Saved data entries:
▶

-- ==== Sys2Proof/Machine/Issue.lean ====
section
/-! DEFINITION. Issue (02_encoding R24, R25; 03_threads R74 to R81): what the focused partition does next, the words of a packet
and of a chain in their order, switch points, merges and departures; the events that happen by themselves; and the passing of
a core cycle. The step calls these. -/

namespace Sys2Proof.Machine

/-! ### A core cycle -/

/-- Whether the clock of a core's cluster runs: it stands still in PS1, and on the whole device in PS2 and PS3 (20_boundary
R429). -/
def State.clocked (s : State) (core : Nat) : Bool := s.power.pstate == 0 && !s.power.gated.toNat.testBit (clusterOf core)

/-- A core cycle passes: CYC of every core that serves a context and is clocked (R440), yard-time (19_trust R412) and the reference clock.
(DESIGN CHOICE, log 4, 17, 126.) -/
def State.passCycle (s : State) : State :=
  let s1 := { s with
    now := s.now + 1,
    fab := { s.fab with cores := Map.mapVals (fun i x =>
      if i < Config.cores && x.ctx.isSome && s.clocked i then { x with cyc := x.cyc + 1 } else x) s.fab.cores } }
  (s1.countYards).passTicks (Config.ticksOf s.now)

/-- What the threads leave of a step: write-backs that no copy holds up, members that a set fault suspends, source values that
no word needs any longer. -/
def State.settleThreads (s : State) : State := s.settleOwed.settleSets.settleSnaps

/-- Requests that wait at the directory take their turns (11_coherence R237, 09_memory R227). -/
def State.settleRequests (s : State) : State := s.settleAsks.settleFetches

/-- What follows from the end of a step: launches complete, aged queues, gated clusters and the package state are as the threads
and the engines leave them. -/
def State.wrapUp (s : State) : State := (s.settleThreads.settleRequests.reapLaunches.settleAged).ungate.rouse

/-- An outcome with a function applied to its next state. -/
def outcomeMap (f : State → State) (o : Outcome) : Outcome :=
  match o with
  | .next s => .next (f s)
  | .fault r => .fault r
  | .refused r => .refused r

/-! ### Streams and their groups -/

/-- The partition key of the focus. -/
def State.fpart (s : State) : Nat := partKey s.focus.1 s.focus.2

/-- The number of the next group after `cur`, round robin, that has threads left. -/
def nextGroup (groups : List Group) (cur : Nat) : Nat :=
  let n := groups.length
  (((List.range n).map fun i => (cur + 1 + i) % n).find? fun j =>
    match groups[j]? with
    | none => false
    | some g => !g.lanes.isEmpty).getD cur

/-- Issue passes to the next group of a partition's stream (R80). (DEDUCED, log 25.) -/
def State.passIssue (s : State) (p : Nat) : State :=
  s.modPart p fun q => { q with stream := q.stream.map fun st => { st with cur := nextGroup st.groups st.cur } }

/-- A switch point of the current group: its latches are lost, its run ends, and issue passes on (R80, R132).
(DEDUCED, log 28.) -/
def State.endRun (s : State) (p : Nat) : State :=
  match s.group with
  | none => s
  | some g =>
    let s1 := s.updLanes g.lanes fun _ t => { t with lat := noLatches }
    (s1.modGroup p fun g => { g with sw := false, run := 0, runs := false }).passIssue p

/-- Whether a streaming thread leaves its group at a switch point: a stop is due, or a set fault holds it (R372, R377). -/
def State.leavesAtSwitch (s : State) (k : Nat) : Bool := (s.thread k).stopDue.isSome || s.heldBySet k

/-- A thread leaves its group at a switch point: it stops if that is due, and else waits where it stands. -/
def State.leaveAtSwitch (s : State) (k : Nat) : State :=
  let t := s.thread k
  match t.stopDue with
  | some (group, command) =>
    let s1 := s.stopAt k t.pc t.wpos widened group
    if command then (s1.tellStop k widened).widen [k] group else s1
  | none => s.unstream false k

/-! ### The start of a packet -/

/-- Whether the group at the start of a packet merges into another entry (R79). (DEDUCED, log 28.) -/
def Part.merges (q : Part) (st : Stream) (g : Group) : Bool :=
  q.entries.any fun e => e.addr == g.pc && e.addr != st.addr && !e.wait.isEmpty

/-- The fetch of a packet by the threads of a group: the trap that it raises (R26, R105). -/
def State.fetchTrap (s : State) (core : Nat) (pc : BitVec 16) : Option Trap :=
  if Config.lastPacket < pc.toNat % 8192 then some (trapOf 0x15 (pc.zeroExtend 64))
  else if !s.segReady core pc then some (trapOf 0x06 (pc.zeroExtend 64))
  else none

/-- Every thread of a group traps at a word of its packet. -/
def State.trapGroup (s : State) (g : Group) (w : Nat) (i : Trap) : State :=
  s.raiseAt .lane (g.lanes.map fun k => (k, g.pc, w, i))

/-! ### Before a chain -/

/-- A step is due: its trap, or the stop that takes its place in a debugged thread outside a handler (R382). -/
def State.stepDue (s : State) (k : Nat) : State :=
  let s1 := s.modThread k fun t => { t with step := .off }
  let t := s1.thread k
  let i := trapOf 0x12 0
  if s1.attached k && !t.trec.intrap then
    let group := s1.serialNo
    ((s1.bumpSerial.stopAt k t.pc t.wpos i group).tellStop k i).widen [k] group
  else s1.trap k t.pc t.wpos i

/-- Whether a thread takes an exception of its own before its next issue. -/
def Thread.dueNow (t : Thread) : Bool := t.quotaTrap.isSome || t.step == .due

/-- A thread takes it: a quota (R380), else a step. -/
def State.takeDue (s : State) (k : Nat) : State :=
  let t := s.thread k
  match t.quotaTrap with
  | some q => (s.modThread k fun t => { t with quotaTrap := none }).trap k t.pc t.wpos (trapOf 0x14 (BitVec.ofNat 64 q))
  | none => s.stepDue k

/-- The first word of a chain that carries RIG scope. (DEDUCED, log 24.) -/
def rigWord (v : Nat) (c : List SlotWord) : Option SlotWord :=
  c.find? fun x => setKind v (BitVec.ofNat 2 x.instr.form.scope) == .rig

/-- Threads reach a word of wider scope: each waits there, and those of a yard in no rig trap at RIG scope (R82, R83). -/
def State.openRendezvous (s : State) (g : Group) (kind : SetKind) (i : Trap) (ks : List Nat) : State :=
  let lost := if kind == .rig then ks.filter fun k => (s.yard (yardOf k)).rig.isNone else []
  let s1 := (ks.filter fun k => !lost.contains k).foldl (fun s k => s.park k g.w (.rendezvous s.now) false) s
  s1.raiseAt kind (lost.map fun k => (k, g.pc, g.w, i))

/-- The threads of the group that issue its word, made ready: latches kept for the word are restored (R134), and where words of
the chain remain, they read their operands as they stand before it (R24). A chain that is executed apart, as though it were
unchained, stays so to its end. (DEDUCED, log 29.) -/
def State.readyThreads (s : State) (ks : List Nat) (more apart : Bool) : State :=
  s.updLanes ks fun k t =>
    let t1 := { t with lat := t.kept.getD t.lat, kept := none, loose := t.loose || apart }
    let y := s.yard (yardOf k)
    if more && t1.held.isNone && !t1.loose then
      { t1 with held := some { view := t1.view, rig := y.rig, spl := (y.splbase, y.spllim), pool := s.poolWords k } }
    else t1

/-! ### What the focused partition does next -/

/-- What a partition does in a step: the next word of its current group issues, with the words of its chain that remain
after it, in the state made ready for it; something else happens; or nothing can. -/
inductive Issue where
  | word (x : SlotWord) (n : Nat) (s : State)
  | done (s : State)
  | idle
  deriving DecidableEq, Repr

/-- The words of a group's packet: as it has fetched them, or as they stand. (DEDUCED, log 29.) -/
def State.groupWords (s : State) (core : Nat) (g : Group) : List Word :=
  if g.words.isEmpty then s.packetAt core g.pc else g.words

◀

**Prompt**
Of the entries above, transcribe exactly those lines that fall between the line containing "else if !s.segReady" and the line containing "let group := s1.serialNo", together with those two lines.

**Result for this task**
  else if !s.segReady core pc then some (trapOf 0x06 (pc.zeroExtend 64))
  else none

/-- Every thread of a group traps at a word of its packet. -/
def State.trapGroup (s : State) (g : Group) (w : Nat) (i : Trap) : State :=
  s.raiseAt .lane (g.lanes.map fun k => (k, g.pc, w, i))

/-! ### Before a chain -/

/-- A step is due: its trap, or the stop that takes its place in a debugged thread outside a handler (R382). -/
def State.stepDue (s : State) (k : Nat) : State :=
  let s1 := s.modThread k fun t => { t with step := .off }
  let t := s1.thread k
  let i := trapOf 0x12 0
  if s1.attached k && !t.trec.intrap then
    let group := s1.serialNo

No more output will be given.